The behavior of the fork() system call on Linux in this code [duplicate]

Question

I have read in books and online resources that the fork() system call creates a copy of current process and both the processes start executing from the point after the fork() system call is made. Is it correct?

If it is correct then why does the code below print "Test Test"? It should print "Test" just one time (by the parent process).

#include <sys/types.h> /* pid_t */ #include <sys/wait.h>  /* waitpid */ #include <stdio.h>     /* printf, perror */ #include <stdlib.h>    /* exit */ #include <unistd.h>    /* _exit, fork */   int main(void) {     int ctr =1;     int pc = 1;     printf("%s", "Test ");     pid_t pidmain = fork();     return EXIT_SUCCESS; } 

Answer 1

When you call fork() the operating system creates a copy of the current processes entire memory (it doesn't actually copy the memory since it can use the MMU to do this efficiently).

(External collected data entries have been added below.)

-- ==== Sys2Proof/Machine/Formats.lean ====
section
/-!
DEFINITION. The layouts that cross the part's boundary (section 10.8): link frames and how a receiver finds them, operand
and result values, reply frames, page blocks and bursts, and the return frame.
-/

namespace Sys2Proof.Machine

open Sys2Proof

/-! ## Numbers as bytes -/

/-- The bytes of a number, most significant first, for `n` bytes (section 10.8). -/
def bytesOf (n : Nat) (x : Nat) : List Byte :=
  (List.range n).map fun k => BitVec.ofNat 8 (x / 256 ^ (n - 1 - k))

/-- The number that bytes spell, most significant first. -/
def natOfBytes (bytes : List Byte) : Nat :=
  bytes.foldl (fun acc b => acc * 256 + b.toNat) 0

/-! ## Link frames (R175) -/

/-- The check of a frame, over its kind, its length and its payload. -/
def linkCheck (kind : Byte) (payload : List Byte) : BitVec 16 :=
  checkOf (bitsOfBytes (kind :: BitVec.ofNat 8 payload.length :: payload))

/-- The bytes of a link frame, sync included. -/
def linkFrame (kind : Byte) (payload : List Byte) : List Byte :=
  [0xC3#8, 0x3C#8, kind, BitVec.ofNat 8 payload.length] ++ payload ++ bytesOf 2 (linkCheck kind payload).toNat

/-- The operand an OPERAND payload spells; `none` when its length does not suit its kind (R175, section 10.8). -/
def operandOfPayload : List Byte → Option Operand
  | [] => none
  | kind :: value =>
    if kind = 0#8 then
      if value.length = 4 then some (.number (BitVec.ofNat 32 (natOfBytes value))) else none
    else if kind = 1#8 then
      match value with
      | [] => none
      | n :: text => if text.length = n.toNat then some (.text text) else none
    else if kind = 2#8 then
      if value.length = 2 then some (.set (BitVec.ofNat 16 (natOfBytes value))) else none
    else if kind = 3#8 then
      if value = [] then some .absent else none
    else some (.unassigned kind)

/-- The length of a payload suits the kind of its frame (R175). -/
def lengthSuits (kind : Byte) (payload : List Byte) : Bool :=
  if kind = 1#8 then payload.length == 5
  else if kind = 2#8 then payload.length == 2
  else if kind = 3#8 then (operandOfPayload payload).isSome
  else true

/-- The bytes from the first sync on, 0xC3 followed by 0x3C; of bytes without one, a last 0xC3 that may begin it. -/
def seekSync : List Byte → List Byte
  | [] => []
  | [a] => if a = 0xC3#8 then [a] else []
  | a :: b :: rest => if a = 0xC3#8 ∧ b = 0x3C#8 then a :: b :: rest else seekSync (b :: rest)

/-- The receiver at work for a frame of this kind, for up to `n` frames (R175): from a sync it reads the kind, the length,
the payload and the check; a frame that is discarded, or of another kind, is passed over and the next sync is looked for
behind it, or behind the length when that is above 40 (log entry 2). The answer is the payload of the first frame of the
kind that is not discarded, and the bytes not yet read as a frame. -/
def hearFor : Nat → Byte → List Byte → Option (List Byte) × List Byte
  | 0, _, bytes => (none, bytes)
  | n + 1, kind, bytes =>
    match seekSync bytes with
    | s1 :: s2 :: k :: len :: rest =>
      if 40 < len.toNat then hearFor n kind rest
      else if rest.length < len.toNat + 2 then (none, s1 :: s2 :: k :: len :: rest)
      else
        let payload := rest.take len.toNat
        let check := (rest.drop len.toNat).take 2
        let behind := rest.drop (len.toNat + 2)
        if k = kind ∧ check = bytesOf 2 (linkCheck k payload).toNat ∧ lengthSuits k payload = true then
          (some payload, behind)
        else hearFor n kind behind
    | short => (none, short)

/-- The receiver at work on all the bytes: each frame read takes four of them or more. -/
def hear (kind : Byte) (bytes : List Byte) : Option (List Byte) × List Byte :=
  hearFor (bytes.length + 1) kind bytes

/-- The payload of the first frame of this kind that the bytes hold whole and that is not discarded (R175). -/
def linkPayload (kind : Byte) (bytes : List Byte) : Option (List Byte) :=
  (hear kind bytes).1

/-- The bytes a receiver keeps after that frame, or of the beginning of a frame (R175). -/
def unread (kind : Byte) (bytes : List Byte) : List Byte :=
  (hear kind bytes).2

/-- An OPENING: the station code and the exchange number; its length must be 5 (R175, section 10.8). -/
def openingOf (bytes : List Byte) : Option (List Byte × Byte) :=
  match linkPayload 1#8 bytes with
  | some [a, b, c, d, x] => some ([a, b, c, d], x)
  | _ => none

/-- An ORDER: the order code and the operand count; its length must be 2 (R175, section 10.8). -/
def orderOf (bytes : List Byte) : Option (Byte × Nat) :=
  match linkPayload 2#8 bytes with
  | some [code, count] => some (code, count.toNat)
  | _ => none

/-- An OPERAND frame's operand (R175). -/
def operandOf (bytes : List Byte) : Option Operand :=
  match linkPayload 3#8 bytes with
  | some payload => operandOfPayload payload
  | none => none

/-- The kind byte and value bytes of an operand or result (section 10.8). -/
def operandBytes : Operand → List Byte
  | .number v => 0#8 :: bytesOf 4 v.toNat
  | .text t => 1#8 :: BitVec.ofNat 8 t.length :: t
  | .set b => 2#8 :: bytesOf 2 b.toNat
  | .absent => [3#8]
  | .unassigned k => [k]

/-- The reason codes (section 10.8). -/
def Reason.code : Reason → Byte
  | .unknownOrder => 1#8
  | .notPermitted => 2#8
  | .badOperand => 3#8
  | .notFound => 4#8
  | .wrongState => 5#8
  | .duplicate => 6#8
  | .noPlan => 7#8
  | .noAppliance => 8#8
  | .tableFull => 9#8
  | .busy => 11#8

/-- The status byte: bit 7 refused, bit 6 notices pending (section 10.8). -/
def Reply.status (r : Reply) : Byte :=
  (if r.refused.isSome then 0x80#8 else 0#8) ||| (if r.notices then 0x40#8 else 0#8)

/-- The REPLY frame (section 10.8). -/
def Reply.frame (r : Reply) : List Byte :=
  linkFrame 4#8
    [r.exchange, r.status, (r.refused.map Reason.code).getD 0#8, BitVec.ofNat 8 r.results.length]

/-- The RESULT frame of index `k` (section 10.8). -/
def resultFrame (k : Nat) (v : Operand) : List Byte :=
  linkFrame 5#8 (BitVec.ofNat 8 k :: operandBytes v)

/-- RESULT frames numbered from `k`. -/
def resultFrames : Nat → List Operand → List (List Byte)
  | _, [] => []
  | k, v :: rest => resultFrame k v :: resultFrames (k + 1) rest

/-- The frames of a reply in the order sent: the REPLY, then one RESULT per result, numbered from 1 (R179). -/
def Reply.frames (r : Reply) : List (List Byte) :=
  r.frame :: resultFrames 1 r.results

/-! ## Pages on the air (R151, R153, R191) -/

/-- The text blocks of a text: one for each four characters or part of four. -/
def textBlocks (t : Text) : Nat :=
  (t.length + 3) / 4

/-- The bits of a page: two blocks and its text blocks, 48 bits each (R153). -/
def Page.bits (p : Page) : Nat :=
  (2 + textBlocks p.text) * Config.blockBits

/-- The burst length B of a batch's pages: 96 sync bits and the bits of every page (R153). -/
def burstLength (pages : List Page) : Nat :=
  pages.foldl (fun n p => n + p.bits) Config.syncBits

/-- ⌈B × 1000 / 2400⌉, the milliseconds a burst of B bits is charged for (R153). -/
def burstTime (pages : List Page) : Nat :=
  (burstLength pages * 1000 + (Config.bitRate - 1)) / Config.bitRate

/-- The airtime A of a pass with this lead-in, 0 for a joined turn (R153). -/
def airtime (leadIn : Nat) (pages : List Page) : Nat :=
  leadIn + burstTime pages

/-- A 48-bit block: 32 data bits followed by their check (R191). -/
def blockOf (data : List Bool) : List Bool :=
  data ++ bitsOf (checkOf data)

def PageKind.code : PageKind → BitVec 3
  | .alert => 1#3
  | .repage => 2#3
  | .notRequired => 3#3
  | .standDown => 4#3

/-- The page address block (section 10.8). -/
def Page.addressBlock (p : Page) : List Bool :=
  blockOf (bitsOf p.address ++ bitsOf p.kind.code ++ bitsOf (BitVec.ofNat 3 (textBlocks p.text)) ++ bitsOf 0#5)

/-- The page header block (section 10.8). -/
def Page.headerBlock (p : Page) : List Bool :=
  blockOf (bitsOf p.token ++ bitsOf p.number ++ bitsOf (BitVec.ofNat 6 p.cls.val)
    ++ bitsOf (BitVec.ofNat 5 p.zone.val) ++ [p.escalated])

/-- One text block of each four characters, the last filled out with spaces (R191); `n` blocks. -/
def textBlockBits : Nat → Text → List Bool
  | 0, _ => []
  | n + 1, t => blockOf (bitsOfBytes ((t ++ List.replicate 4 0x20#8).take 4)) ++ textBlockBits n (t.drop 4)

/-- A page's blocks in the order of R151. -/
def Page.blocks (p : Page) : List Bool :=
  p.addressBlock ++ p.headerBlock ++ textBlockBits (textBlocks p.text) p.text

/-- 64 bits alternating 1 and 0, beginning with 1, and the 32-bit word 0x5A3CE1B4 (R191). -/
def syncWord : List Bool :=
  (List.replicate 32 [true, false]).flatten ++ bitsOf 0x5A3CE1B4#32

/-- The burst of a batch's pages (R151). -/
def burstOf (pages : List Page) : List Bool :=
  syncWord ++ pages.flatMap Page.blocks

/-! ## The return frame (section 4.2, section 10.8) -/

structure ReturnFrame where
  address : Address
  token   : Token
  code    : BitVec 3
  eta     : BitVec 6
  check   : BitVec 16
deriving DecidableEq, Repr

/-- The fields of the 58 bits presented at a return-frame input (section 10.8). -/
def ReturnFrame.ofBits (b : BitVec 58) : ReturnFrame where
  address := b.extractLsb' 37 21
  token := b.extractLsb' 25 12
  code := b.extractLsb' 22 3
  eta := b.extractLsb' 16 6
  check := b.extractLsb' 0 16

/-- The check of a return frame, over its 42 data bits (R191). -/
def ReturnFrame.expected (f : ReturnFrame) : BitVec 16 :=
  checkOf (bitsOf f.address ++ bitsOf f.token ++ bitsOf f.code ++ bitsOf f.eta)

/-- The 58 bits of a return frame with its own check. -/
def returnFrameBits (address : Address) (token : Token) (code : BitVec 3) (eta : BitVec 6) : BitVec 58 :=
  let f : ReturnFrame := { address := address, token := token, code := code, eta := eta, check := 0#16 }
  address ++ token ++ code ++ eta ++ f.expected

end Sys2Proof.Machine
end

Since stdout is buffered by default it will only print the message once a newline characters is written or the stream is flushed. When you fork a new process the current write buffer (containing "Test ") will also be duplicated in the new process. This will then be printed once the process exits since that implicitly closes (and flushes) stdout. If you replace the printf("%s", "Test "); with printf("%s\n", "Test "); or add a fflush(stdout); call before the fork() you will see the expected output.

Answer 2

At the point where you call fork, both processes have the string "Test " in their buffers for the standard output. When each process exits, they both flush this text to the output (see exit for explanation). You could (as suggested) add a newline to the buffer (and it would happen to come out because of the buffering -- see setbuf for explanation). Or you could call fflush(stdout) before the fork and get exactly what you asked for - the "Test " string.